Rosa schreibt und spricht von einer Gesellschaft, die immer „größer“, „besser“ und „schneller“ sein muss, damit sie bestehen kann. Er stellt fest: Unsere Gesellschaft und unser Wirtschaftssystem stehen unter dem Druck des Wachstums, damit alles funktioniert. Er sagt sogar, die gegenwärtige Gesellschaft braucht, um den gegenwärtigen Wohlstand noch halten zu können, immer mehr Energie, physisch und psychisch. Viele fühlen (bereits) dieses Hamsterrad, das uns bestimmt. „Langsamer machen!“ ist zur Zeit der Zentralwunsch fast aller – und doch, wir haben „unser Tempo“, und da muss man mithalten.

Um mitzuhalten in unserer Gesellschaft, könne man nur noch aggressiv werden, meint der Sozialwissenschaftler Rose weiter. Und dann mahnt er deutlich an: Wir brauchten ein „Hörendes Herz“. Nicht nur einen „frechen Mund“, der jetzt aufschreit. Schreien wollen viele. Und doch, viele wollen gar nichts mehr sagen, weil es ja doch kein Ohr gibt, das hört.
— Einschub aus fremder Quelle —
/-- A replaced group stands where it stood. -/
theorem State.bg_updGrp {s : State} {b g : Nat} {k : Block} {x : Group} (f : Group → Group)
    (h : s.bg b g = some (k, x)) (hf : ∀ y, y.num = g → (f y).num = g) :
    (s.updGrp b g f).bg b g = some (k.updGrp g f, f x) := by
  rw [State.bg_iff] at h ⊢
  refine ⟨?_, ?_⟩
  · rw [State.updGrp, State.blk_updBlk _ _ _ (by simp), h.1]; rfl
  · rw [Block.grp_updGrp _ _ _ hf, h.2]; rfl

/-- A replaced block stands where it stood. -/
theorem State.blk_updBlk_const {s : State} {b : Nat} {k k' : Block} (h : s.blk b = some k) (hk : k'.id = b) :
    (s.updBlk b (fun _ => k')).blk b = some k' := by
  rw [State.blk_updBlk _ _ _ (fun _ _ => hk), h]; rfl

@[simp] theorem Group.lane_setLane_same (g : Group) (l : Nat) (x : Lane) : (g.setLane l x).lane l = x := by
  simp [Group.lane, Group.setLane]

theorem Group.lane_setLane (g : Group) (l : Nat) (x : Lane) (n : Nat) :
    (g.setLane l x).lane n = if n = l then x else g.lane n := by
  simp [Group.lane, Group.setLane, tget_tset]

/-- Replacing lanes changes only lanes. -/
theorem Group.mapLanes_rest (g : Group) (ls : List Nat) (f : Nat → Lane → Lane) :
    g.mapLanes ls f = { g with lanes := (g.mapLanes ls f).lanes } := by
  induction ls generalizing g with
  | nil => rfl
  | cons l ls ih => rw [Group.mapLanes, ih]; rfl

/-- Lanes that are not listed stay as they are. -/
theorem Group.lane_mapLanes_ne (g : Group) (ls : List Nat) (f : Nat → Lane → Lane) (n : Nat) (h : n ∉ ls) :
    (g.mapLanes ls f).lane n = g.lane n := by
  induction ls generalizing g with
  | nil => rfl
  | cons l ls ih =>
    rw [Group.mapLanes, ih _ (fun c => h (by simp [c])), Group.lane_setLane, if_neg]
    rintro rfl
    exact h (by simp)

/-- Each listed lane is replaced once, where none is listed twice. -/
theorem Group.lane_mapLanes (g : Group) (ls : List Nat) (f : Nat → Lane → Lane) (n : Nat) (hd : ls.Nodup) :
    (g.mapLanes ls f).lane n = if n ∈ ls then f n (g.lane n) else g.lane n := by
  induction ls generalizing g with
  | nil => rfl
  | cons l ls ih =>
    have hl := (List.nodup_cons.1 hd).1
    rw [Group.mapLanes, ih _ (List.nodup_cons.1 hd).2]
    by_cases hn : n = l
    · subst hn
      rw [if_neg hl, Group.lane_setLane, if_pos rfl, if_pos (by simp)]
    · rw [Group.lane_setLane, if_neg hn]
      simp [List.mem_cons, hn]

/-- The registers of the fibre and the words of a group stand apart from its lanes. -/
@[simp] theorem Group.mapLanes_num (g : Group) (ls : List Nat) (f : Nat → Lane → Lane) : (g.mapLanes ls f).num = g.num := by
  rw [Group.mapLanes_rest]

end Sys2Proof.Machine
end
Die Wut und der Aufschrei sind vielerorts zu hören und zu lesen. Doch wo ist das Ohr und vor allem ein Herz, das von Ehrfurcht und Ruhe getragen ist? Ein Herz, das noch Gott fürchten kann, weil alles in ihm endet? Wir brauchen dieses „Hörende Herz“, weil uns ein Sinn in das Leben gerufen hat. Wir sind nicht das Zahnrad in einem leblosen Uhrwerk, das monoton dahin rattert. Wir sind gerufen von einem liebenden Gott, der uns (an-)sprechen und Vertrauen wachrufen will.

Gott und unser Glaube mögen wieder Vertrauen säen. Die Samen des Vertrauens, die (leider „gerne“) schon verloren zu sein scheinen.

Mit Vertrauen und Geduld müssen auch im Evangelium (Matthäus 13,24-30) die Arbeiter handeln. Mit Wut und Aufschrei stellen sie fest, dass da auf dem Feld auch Unkraut wächst – und damit auch im Leben. Doch Gott mahnt: „Halt! Ernten tu ich; ihr pflegt bitte mit einem hörenden Herzen die Saat; macht bitte nicht mehr! Denn sonst ist der Schaden durch euer ungeduldiges Tun ein noch größerer!“.

Herr, gib uns ein „Hörendes Herz“!
In der Gesellschaft und in der Politik, in den Familien und – vor allem – bei mir selbst. Das hörende Herz ist auch ein „aufhörendes Herz“. Es gebietet Einhalt und stoppt so manchen Unsinn, in den wir uns verrannt haben, weil wir nur noch rennen und doch nicht (mehr) weiterkommen.

ACH HERR, GIB DER WELT EIN HÖRENDES HERZ!